For the entries below, state how many lines contain the string "iBase". Add nothing else.
====== Task material
-- ==== Sys2Proof/Machine/LoadCheck.lean ====
section
/-! DEFINITION. The checks of a logic image at load, its worst-case scan length, and the checks of an on-line change image
against the running one (R41, R54, R66, R138, R464). -/

namespace Sys2Proof.Machine
open Reg Hid

/-! ### Code (R41) -/

/-- The word at an index of the code. -/
def LogicImage.wordAt (im : LogicImage) (i : Nat) : Word := im.code.getD i 0

/-- The instruction at an index, as a lane decodes it. -/
def LogicImage.instrAt (im : LogicImage) (i : Nat) : Option Instr := decodeScan .la (im.wordAt i)

/-- The indexes of a POU. -/
def Pou.indexes (p : Pou) : List Nat := (upto p.len).map fun i => p.entry + i

/-- The POU that an instruction calls. -/
def callee : Instr → Option Nat
  | .call _ p => some p
  | .callc _ p => some p
  | .callcn _ p => some p
  | _ => none

/-- The POUs that a POU calls. -/
def LogicImage.callees (im : LogicImage) (p : Nat) : List Nat :=
  match im.pous[p]? with
  | some x => x.indexes.filterMap fun i => (im.instrAt i).bind callee
  | none => []

/-- The POUs reached from some POUs in at most `n` calls. -/
def LogicImage.reach (im : LogicImage) : Nat → List Nat → List Nat
  | 0, ps => ps
  | n + 1, ps => im.reach n (ps ++ (ps.flatMap im.callees)).eraseDups

/-- The POUs of a task: those that its root reaches. -/
def LogicImage.pousOf (im : LogicImage) (t : Nat) : List Nat := im.reach im.pous.length [(im.task t).root]

/-- Some POU reaches itself: the call graph has a cycle. -/
def LogicImage.cyclic (im : LogicImage) : Bool :=
  (upto im.pous.length).any fun p => (im.reach im.pous.length (im.callees p)).contains p

/-- The timers, counters and edge bits that an instruction uses: kind and index. -/
def instanceOf : Instr → Option (Nat × Nat)
  | .ton _ n => some (0, n)
  | .tof _ n => some (0, n)
  | .tp _ n => some (0, n)
  | .cu _ _ n => some (1, n)
  | .cd _ _ n => some (1, n)
  | .counterR _ _ n => some (1, n)
  | .counterLd _ _ n => some (1, n)
  | .qd _ _ n => some (1, n)
  | .eval _ _ n => some (1, n)
  | .edgr _ n => some (2, n)
  | .edgf _ n => some (2, n)
  | _ => none

/-- The instances that a task's code uses. -/
def LogicImage.uses (im : LogicImage) (t : Nat) : List (Nat × Nat) :=
  (im.pousOf t).flatMap fun p => match im.pous[p]? with
    | some x => x.indexes.filterMap fun i => (im.instrAt i).bind instanceOf
    | none => []

/-- Every word of every POU is an instruction in its legal form (R41, R54). -/
def LogicImage.formsOk (im : LogicImage) : Bool :=
  im.pous.all fun p => p.indexes.all fun i => match im.instrAt i with
    | some x => x.wf
    | none => false

/-- A jump goes forward to an index of its own POU, and a call names a POU that exists (R41). -/
def LogicImage.branchOk (im : LogicImage) (p : Pou) (i : Nat) : Instr → Bool
  | .jmp _ j => decide (i < j) && decide (j < p.entry + p.len)
  | .jmpc _ j => decide (i < j) && decide (j < p.entry + p.len)
  | .jmpcn _ j => decide (i < j) && decide (j < p.entry + p.len)
  | x => match callee x with
    | some q => decide (q < im.pous.length)
    | none => true

/-- The jumps and calls of every POU, reached by a task or not (R41). -/
def LogicImage.branchesOk (im : LogicImage) : Bool :=
  im.pous.all fun p => p.indexes.all fun i => match im.instrAt i with
    | some x => im.branchOk p i x
    | none => false

/-- Every operand, jump and call of a task's code is one that the task may use; `s` shows the image (R41). -/
def LogicImage.operandsOk (im : LogicImage) (s : State) (t : Nat) : Bool :=
  (im.pousOf t).all fun p => match im.pous[p]? with
    | some x => x.indexes.all fun i => match im.instrAt i with
      | some ins => s.usable t { Ctx.start with pc := i } ins
      | none => false
    | none => false

/-- No timer, counter or edge bit is used by code of more than one task (R41). -/
def LogicImage.instancesOk (im : LogicImage) : Bool :=
  im.tasks.all fun a => im.tasks.all fun b =>
    decide (b.1 ≤ a.1) || !((im.uses a.1).any fun x => (im.uses b.1).contains x)

/-- Ranges given by their first unit and length. -/
def apart (a b : Nat × Nat) : Bool := decide (a.1 + a.2 ≤ b.1) || decide (b.1 + b.2 ≤ a.1)

/-- The slices and windows of different tasks do not overlap, are aligned and lie in their spaces (R66). -/
def LogicImage.slicesOk (im : LogicImage) : Bool :=
  (im.tasks.all fun a => a.2.iBase % 4 == 0 && a.2.qBase % 4 == 0 && decide (a.2.iBase + 4 * a.2.iWords ≤ Space.size .I) &&
      decide (a.2.qBase + 4 * a.2.qWords ≤ Space.size .Q) && decide (64 * (a.2.mBase + a.2.mUnits) ≤ Space.size .M)) &&
  im.tasks.all fun a => im.tasks.all fun b =>
    decide (b.1 ≤ a.1) ||
      (apart (a.2.iBase, 4 * a.2.iWords) (b.2.iBase, 4 * b.2.iWords) &&
       apart (a.2.qBase, 4 * a.2.qWords) (b.2.qBase, 4 * b.2.qWords) &&
       apart (a.2.mBase, a.2.mUnits) (b.2.mBase, b.2.mUnits))

/-- The settings window lies in the data window of its task (R411). -/
def LogicImage.windowOk (im : LogicImage) : Bool :=
  im.setLen == 0 ||
    let t := im.task im.setTask
    decide (64 * t.mBase ≤ im.setAddr) && decide (im.setAddr + im.setLen ≤ 64 * (t.mBase + t.mUnits))

/-- The limits of an image (R41, R59). -/
def LogicImage.limitsOk (im : LogicImage) : Bool :=
  decide (im.instrs ≤ 262144) && decide (im.pous.length ≤ 1024) && (im.pous.all fun p => decide (p.entry + p.len ≤ 262144)) &&
    (im.timers.all fun d => decide (d.idx < 4096)) && (im.counters.all fun d => decide (d.idx < 4096)) &&
    im.edges.all fun d => decide (d.idx < 16384)

/-- The loader accepts a logic image (R41, R54, R59, R66, R411). -/
def State.logicOk (s : State) (im : LogicImage) : Bool :=
  let c := State.showImage { s with image := some im }
  im.limitsOk && im.formsOk && im.branchesOk && !im.cyclic && im.instancesOk && im.slicesOk && im.windowOk &&
    im.tasks.all fun p => im.operandsOk c p.1

/-! ### The worst-case scan length (R464) -/

/-- The largest of two weights that may be absent. -/
def best : Option Nat → Option Nat → Option Nat
  | some a, some b => some (max a b)
  | some a, none => some a
  | none, b => b

/-- A weight added to one that may be absent. -/
def plus (n : Nat) (x : Option Nat) : Option Nat := x.map fun a => a + n

/-- The weights of the paths from an index: the largest that returns from the POU and the largest that ends the scan in
it; `at_` gives those of later indexes and `pou` those of other POUs. -/
def pathsOf (i : Nat) (x : Instr) (at_ : Nat → Option Nat × Option Nat) (pou : Nat → Option Nat × Option Nat) :
    Option Nat × Option Nat :=
  let w := x.weight
  let go := fun (p : Option Nat × Option Nat) => (plus w p.1, plus w p.2)
  let next := at_ (i + 1)
  let both := fun (a b : Option Nat × Option Nat) => (best a.1 b.1, best a.2 b.2)
  let into := fun (p : Nat) =>
    let c := pou p
    ((c.1.bind fun n => plus n next.1), best (c.1.bind fun n => plus n next.2) c.2)
  match x with
  | .endScan _ => (none, some w)
  | .ret _ => (some w, none)
  | .retc _ => both (some w, none) (go next)
  | .jmp _ j => go (at_ j)
  | .jmpc _ j => go (both (at_ j) next)
  | .jmpcn _ j => go (both (at_ j) next)
  | .call _ p => go (into p)
  | .callc _ p => go (both (into p) next)
  | .callcn _ p => go (both (into p) next)
  | _ => go next

/-- The path weights of the indexes of a POU, from its last index back, given those of the POUs it calls. A path that runs past
the POU's last index without RET or END has no end under R464 and no total weight (the model's choice, log 90). -/
def LogicImage.pouPaths (im : LogicImage) (p : Pou) (pou : Nat → Option Nat × Option Nat) : Option Nat × Option Nat :=
  let tab := p.indexes.reverse.foldl (fun (m : List (Nat × (Option Nat × Option Nat))) i =>
    match im.instrAt i with
    | some x => (i, pathsOf i x (fun j => Sparse.get m j (none, none)) pou) :: m
    | none => m) []
  Sparse.get tab p.entry (none, none)

/-- The path weights of every POU, with calls nested at most `n` deep. -/
def LogicImage.paths (im : LogicImage) : Nat → List (Nat × (Option Nat × Option Nat))
  | 0 => []
  | n + 1 =>
    let m := im.paths n
    (im.pous.zipIdx).map fun p => (p.2, im.pouPaths p.1 fun q => Sparse.get m q (none, none))

/-- N: the largest total weight of any path of one scan of the task; a return with an empty call stack ends the path
(R464). -/
def LogicImage.worst (im : LogicImage) (t : Nat) : Nat :=
  let x := Sparse.get (im.paths im.pous.length) (im.task t).root (none, none)
  (best x.1 x.2).getD 0

/-- The loader stores N of each task in the image (R41, R464). -/
def LogicImage.withWorst (im : LogicImage) : LogicImage :=
  { im with tasks := im.tasks.map fun p => (p.1, { p.2 with nmax := im.worst p.1 }) }

/-! ### On-line change (R135, R138) -/

/-- A grown range takes nothing from another task's range of the running image. -/
def LogicImage.growOk (old : LogicImage) (t : Nat) (f : TaskImage → Nat × Nat) (new : Nat × Nat) : Bool :=
  old.tasks.all fun o => o.1 == t || apart (f o.2) new

/-- The layout of a new image extends that of the running one (R138). -/
def LogicImage.extends_ (im old : LogicImage) : Bool :=
  (im.tasks.map (·.1)) == (old.tasks.map (·.1)) &&
  (im.vars.all fun v => old.vars.all fun o =>
    o.id != v.id || (o.addr == v.addr && o.size == v.size && o.type == v.type)) &&
  (im.tasks.all fun p =>
    let o := old.task p.1
    p.2.iBase == o.iBase && p.2.qBase == o.qBase && p.2.mBase == o.mBase &&
    old.growOk p.1 (fun x => (x.iBase, 4 * x.iWords)) (p.2.iBase, 4 * p.2.iWords) &&
    old.growOk p.1 (fun x => (x.qBase, 4 * x.qWords)) (p.2.qBase, 4 * p.2.qWords) &&
    old.growOk p.1 (fun x => (x.mBase, x.mUnits)) (p.2.mBase, p.2.mUnits) &&
    o.retained.isPrefixOf p.2.retained) &&
  decide (old.retainedLen ≤ im.retainedLen)

/-- The new and changed POUs fit in free program memory (R135). -/
def LogicImage.fits (im old : LogicImage) : Bool := decide (im.changedInstrs + old.instrs ≤ 262144)

end Sys2Proof.Machine
end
============
## Exercise response
4